• **Task goal**
From the listing below, output only the lines starting at the line that has "let l := if c < cols then step id c else id" and ending at the line that has "(cols : Nat)", exactly as they appear, ends included.
------
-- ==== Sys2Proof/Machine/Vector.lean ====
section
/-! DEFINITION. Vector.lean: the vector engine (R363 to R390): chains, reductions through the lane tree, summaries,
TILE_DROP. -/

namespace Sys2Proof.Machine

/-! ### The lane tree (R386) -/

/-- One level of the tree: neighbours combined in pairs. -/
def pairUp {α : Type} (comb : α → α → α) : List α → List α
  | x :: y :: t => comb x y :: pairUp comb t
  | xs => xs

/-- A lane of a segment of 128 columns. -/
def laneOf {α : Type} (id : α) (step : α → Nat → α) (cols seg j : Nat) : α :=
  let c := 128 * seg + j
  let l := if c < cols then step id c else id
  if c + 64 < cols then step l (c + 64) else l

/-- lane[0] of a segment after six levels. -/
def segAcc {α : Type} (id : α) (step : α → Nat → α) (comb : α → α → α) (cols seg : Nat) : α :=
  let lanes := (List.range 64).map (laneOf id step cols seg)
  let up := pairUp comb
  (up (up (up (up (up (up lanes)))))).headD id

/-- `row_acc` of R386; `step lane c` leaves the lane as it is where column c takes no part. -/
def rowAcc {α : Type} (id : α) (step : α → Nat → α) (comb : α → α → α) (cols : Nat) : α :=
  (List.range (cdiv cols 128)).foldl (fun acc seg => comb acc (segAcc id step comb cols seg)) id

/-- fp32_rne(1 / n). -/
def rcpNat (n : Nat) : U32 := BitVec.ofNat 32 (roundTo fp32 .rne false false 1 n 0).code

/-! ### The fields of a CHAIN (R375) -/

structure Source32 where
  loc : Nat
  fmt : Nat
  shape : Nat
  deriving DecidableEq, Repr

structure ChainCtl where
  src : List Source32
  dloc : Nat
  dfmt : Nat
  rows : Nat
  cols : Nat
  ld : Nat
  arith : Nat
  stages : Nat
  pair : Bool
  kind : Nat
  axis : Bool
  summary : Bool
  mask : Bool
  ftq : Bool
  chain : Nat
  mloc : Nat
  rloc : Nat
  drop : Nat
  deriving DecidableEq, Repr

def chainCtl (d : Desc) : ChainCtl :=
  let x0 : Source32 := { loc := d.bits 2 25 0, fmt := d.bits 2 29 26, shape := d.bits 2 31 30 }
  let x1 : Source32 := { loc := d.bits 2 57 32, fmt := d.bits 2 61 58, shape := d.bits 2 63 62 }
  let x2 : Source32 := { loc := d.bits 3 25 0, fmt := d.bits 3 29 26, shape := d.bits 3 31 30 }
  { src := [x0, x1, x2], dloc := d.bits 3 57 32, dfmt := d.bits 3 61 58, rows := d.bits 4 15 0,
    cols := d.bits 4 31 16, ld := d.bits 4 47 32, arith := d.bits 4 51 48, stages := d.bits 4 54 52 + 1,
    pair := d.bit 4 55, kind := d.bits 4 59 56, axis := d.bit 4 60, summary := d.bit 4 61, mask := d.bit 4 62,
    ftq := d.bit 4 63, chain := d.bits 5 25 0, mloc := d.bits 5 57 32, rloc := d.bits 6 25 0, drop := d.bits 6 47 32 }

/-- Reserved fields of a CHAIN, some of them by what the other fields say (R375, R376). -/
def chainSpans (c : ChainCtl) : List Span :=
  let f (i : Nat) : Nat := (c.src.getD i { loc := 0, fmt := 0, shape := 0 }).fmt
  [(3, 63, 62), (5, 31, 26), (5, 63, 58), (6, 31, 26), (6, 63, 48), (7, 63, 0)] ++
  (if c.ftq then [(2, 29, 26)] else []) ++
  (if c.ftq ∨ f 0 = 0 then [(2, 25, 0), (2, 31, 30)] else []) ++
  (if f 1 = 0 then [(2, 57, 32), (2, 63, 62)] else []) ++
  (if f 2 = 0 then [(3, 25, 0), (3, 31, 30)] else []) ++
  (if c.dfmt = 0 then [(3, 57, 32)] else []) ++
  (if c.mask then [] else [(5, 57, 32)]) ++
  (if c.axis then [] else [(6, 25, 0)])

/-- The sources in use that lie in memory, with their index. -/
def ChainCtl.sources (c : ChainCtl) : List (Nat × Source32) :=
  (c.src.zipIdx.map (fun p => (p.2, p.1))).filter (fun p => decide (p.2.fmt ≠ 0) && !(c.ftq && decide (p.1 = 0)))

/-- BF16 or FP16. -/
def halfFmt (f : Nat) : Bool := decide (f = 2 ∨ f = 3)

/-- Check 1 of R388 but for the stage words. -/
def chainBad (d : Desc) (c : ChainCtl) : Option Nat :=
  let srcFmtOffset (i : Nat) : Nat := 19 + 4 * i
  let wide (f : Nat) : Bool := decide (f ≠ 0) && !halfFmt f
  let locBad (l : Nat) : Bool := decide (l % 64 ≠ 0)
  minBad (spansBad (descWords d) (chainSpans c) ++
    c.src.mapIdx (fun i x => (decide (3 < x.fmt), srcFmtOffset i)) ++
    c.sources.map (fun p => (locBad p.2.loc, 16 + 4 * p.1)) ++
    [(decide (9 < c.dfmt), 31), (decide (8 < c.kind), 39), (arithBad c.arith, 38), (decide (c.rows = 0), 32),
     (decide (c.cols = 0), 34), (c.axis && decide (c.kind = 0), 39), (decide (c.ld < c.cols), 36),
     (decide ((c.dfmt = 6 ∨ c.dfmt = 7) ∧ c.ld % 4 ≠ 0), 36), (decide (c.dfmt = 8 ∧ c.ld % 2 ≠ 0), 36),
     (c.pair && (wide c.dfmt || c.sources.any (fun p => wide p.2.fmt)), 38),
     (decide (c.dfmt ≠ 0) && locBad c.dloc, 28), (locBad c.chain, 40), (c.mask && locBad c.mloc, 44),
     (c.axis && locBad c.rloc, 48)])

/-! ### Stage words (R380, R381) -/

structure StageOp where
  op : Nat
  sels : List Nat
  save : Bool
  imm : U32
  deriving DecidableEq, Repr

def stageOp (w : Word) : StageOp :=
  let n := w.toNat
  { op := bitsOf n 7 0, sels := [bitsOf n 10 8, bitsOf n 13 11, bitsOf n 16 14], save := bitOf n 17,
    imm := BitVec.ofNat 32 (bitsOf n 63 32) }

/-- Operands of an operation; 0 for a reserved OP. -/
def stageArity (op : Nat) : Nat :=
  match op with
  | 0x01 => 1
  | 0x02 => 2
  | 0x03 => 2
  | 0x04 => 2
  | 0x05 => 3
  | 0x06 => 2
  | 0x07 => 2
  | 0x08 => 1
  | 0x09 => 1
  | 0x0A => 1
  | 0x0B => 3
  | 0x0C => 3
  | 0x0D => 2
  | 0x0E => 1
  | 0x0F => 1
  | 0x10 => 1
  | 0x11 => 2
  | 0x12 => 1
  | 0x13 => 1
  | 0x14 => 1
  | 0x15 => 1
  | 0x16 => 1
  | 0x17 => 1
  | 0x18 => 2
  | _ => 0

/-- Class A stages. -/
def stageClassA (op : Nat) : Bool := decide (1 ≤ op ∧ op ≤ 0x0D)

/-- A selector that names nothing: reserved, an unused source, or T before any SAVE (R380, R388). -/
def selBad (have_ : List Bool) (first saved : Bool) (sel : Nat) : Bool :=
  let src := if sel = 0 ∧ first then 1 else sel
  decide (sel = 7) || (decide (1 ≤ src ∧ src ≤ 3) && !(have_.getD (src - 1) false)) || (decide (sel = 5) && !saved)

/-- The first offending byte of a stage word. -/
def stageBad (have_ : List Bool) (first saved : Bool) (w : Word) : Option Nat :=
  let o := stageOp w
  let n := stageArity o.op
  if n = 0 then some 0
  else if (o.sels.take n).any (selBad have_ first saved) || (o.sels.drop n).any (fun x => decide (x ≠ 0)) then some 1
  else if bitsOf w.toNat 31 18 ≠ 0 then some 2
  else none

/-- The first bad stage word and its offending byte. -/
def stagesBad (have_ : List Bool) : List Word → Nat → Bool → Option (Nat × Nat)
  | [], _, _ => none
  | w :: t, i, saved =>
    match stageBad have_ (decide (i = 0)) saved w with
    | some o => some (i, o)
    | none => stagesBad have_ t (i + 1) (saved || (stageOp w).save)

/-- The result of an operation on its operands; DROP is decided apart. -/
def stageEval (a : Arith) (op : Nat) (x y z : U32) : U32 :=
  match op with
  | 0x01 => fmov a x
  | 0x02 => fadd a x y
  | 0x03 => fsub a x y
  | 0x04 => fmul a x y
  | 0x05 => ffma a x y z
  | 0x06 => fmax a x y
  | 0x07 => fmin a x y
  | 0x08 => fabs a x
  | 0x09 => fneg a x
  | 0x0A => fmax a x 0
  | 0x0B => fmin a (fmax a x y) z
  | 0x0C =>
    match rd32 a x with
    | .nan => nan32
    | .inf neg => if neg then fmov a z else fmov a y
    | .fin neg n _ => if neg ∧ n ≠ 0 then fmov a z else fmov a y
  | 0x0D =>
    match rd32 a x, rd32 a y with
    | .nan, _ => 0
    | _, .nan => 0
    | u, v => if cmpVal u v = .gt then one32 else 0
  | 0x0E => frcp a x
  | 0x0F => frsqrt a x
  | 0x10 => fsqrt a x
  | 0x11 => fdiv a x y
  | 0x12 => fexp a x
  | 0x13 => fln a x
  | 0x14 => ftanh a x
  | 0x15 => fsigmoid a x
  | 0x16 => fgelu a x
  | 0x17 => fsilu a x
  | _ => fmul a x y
------
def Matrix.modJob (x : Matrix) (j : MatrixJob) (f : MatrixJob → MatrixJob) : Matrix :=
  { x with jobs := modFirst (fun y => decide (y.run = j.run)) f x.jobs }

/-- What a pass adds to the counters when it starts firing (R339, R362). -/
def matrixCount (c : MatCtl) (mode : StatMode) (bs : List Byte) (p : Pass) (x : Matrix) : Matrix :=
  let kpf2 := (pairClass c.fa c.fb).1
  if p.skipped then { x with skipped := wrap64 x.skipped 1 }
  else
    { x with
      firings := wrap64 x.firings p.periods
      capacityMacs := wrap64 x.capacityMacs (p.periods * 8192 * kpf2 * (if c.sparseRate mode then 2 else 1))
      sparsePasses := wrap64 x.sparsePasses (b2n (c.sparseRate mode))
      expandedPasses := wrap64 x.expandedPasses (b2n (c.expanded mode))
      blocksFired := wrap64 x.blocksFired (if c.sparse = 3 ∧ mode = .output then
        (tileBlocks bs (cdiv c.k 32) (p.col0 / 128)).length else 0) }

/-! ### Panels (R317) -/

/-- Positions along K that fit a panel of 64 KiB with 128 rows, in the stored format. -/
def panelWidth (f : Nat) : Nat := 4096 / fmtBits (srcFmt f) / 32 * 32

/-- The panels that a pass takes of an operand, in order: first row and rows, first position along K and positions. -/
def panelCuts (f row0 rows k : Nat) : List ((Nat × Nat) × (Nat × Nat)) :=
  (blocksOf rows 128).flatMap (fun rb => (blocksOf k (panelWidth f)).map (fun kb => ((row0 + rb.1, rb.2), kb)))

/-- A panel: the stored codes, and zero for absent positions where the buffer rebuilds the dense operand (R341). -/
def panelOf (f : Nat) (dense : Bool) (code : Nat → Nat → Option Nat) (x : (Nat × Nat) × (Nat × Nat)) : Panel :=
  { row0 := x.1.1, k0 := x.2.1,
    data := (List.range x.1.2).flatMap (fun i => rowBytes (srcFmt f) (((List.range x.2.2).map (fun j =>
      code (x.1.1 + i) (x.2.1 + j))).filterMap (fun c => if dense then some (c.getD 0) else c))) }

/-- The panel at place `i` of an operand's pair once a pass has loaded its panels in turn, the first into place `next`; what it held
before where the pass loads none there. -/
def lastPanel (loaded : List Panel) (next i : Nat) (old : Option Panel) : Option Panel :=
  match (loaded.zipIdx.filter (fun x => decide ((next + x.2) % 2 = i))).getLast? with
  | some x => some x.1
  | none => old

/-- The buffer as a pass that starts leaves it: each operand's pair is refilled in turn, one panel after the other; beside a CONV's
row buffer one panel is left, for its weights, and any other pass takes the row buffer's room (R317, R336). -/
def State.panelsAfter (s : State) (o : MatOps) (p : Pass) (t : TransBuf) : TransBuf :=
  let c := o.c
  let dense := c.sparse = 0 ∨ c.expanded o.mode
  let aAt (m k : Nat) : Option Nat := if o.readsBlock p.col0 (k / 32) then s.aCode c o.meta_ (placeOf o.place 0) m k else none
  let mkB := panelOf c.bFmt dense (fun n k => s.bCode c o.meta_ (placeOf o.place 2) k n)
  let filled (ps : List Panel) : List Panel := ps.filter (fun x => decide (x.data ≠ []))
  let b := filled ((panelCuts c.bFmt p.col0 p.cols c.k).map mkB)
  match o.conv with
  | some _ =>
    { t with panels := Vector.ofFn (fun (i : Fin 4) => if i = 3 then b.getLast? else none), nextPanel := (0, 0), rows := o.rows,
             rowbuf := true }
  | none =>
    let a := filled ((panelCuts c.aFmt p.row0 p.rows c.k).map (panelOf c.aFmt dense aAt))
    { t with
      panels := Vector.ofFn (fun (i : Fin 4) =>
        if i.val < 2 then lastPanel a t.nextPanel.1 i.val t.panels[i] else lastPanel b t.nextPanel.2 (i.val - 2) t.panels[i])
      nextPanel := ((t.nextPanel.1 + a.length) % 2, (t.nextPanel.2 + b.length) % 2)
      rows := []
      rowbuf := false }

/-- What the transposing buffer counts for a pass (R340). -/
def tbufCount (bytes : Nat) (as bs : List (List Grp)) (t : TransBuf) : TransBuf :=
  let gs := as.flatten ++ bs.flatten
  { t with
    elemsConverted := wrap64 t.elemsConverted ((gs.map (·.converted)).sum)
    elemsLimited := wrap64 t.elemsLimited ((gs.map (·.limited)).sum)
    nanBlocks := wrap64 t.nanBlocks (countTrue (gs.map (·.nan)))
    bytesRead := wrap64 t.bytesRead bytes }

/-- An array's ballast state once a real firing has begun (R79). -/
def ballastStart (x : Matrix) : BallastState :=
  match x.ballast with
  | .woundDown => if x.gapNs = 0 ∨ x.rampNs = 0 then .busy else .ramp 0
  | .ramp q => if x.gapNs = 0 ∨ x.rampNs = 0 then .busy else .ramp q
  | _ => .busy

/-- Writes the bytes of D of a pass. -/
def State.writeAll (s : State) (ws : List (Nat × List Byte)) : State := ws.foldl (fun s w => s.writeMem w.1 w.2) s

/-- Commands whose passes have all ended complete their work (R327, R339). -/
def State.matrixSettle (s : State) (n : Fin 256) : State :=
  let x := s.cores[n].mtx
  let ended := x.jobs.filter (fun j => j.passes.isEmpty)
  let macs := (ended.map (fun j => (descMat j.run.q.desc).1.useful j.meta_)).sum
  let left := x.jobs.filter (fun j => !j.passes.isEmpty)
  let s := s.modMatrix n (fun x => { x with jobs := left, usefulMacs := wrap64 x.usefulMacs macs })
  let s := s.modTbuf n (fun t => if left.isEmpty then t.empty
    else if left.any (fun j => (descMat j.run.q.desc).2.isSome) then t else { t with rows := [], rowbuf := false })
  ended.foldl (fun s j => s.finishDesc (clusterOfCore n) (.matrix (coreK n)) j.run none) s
------
• **Task output**
  let l := if c < cols then step id c else id
  if c + 64 < cols then step l (c + 64) else l

/-- lane[0] of a segment after six levels. -/
def segAcc {α : Type} (id : α) (step : α → Nat → α) (comb : α → α → α) (cols seg : Nat) : α :=
  let lanes := (List.range 64).map (laneOf id step cols seg)
  let up := pairUp comb
  (up (up (up (up (up (up lanes)))))).headD id

/-- `row_acc` of R386; `step lane c` leaves the lane as it is where column c takes no part. -/
def rowAcc {α : Type} (id : α) (step : α → Nat → α) (comb : α → α → α) (cols : Nat) : α :=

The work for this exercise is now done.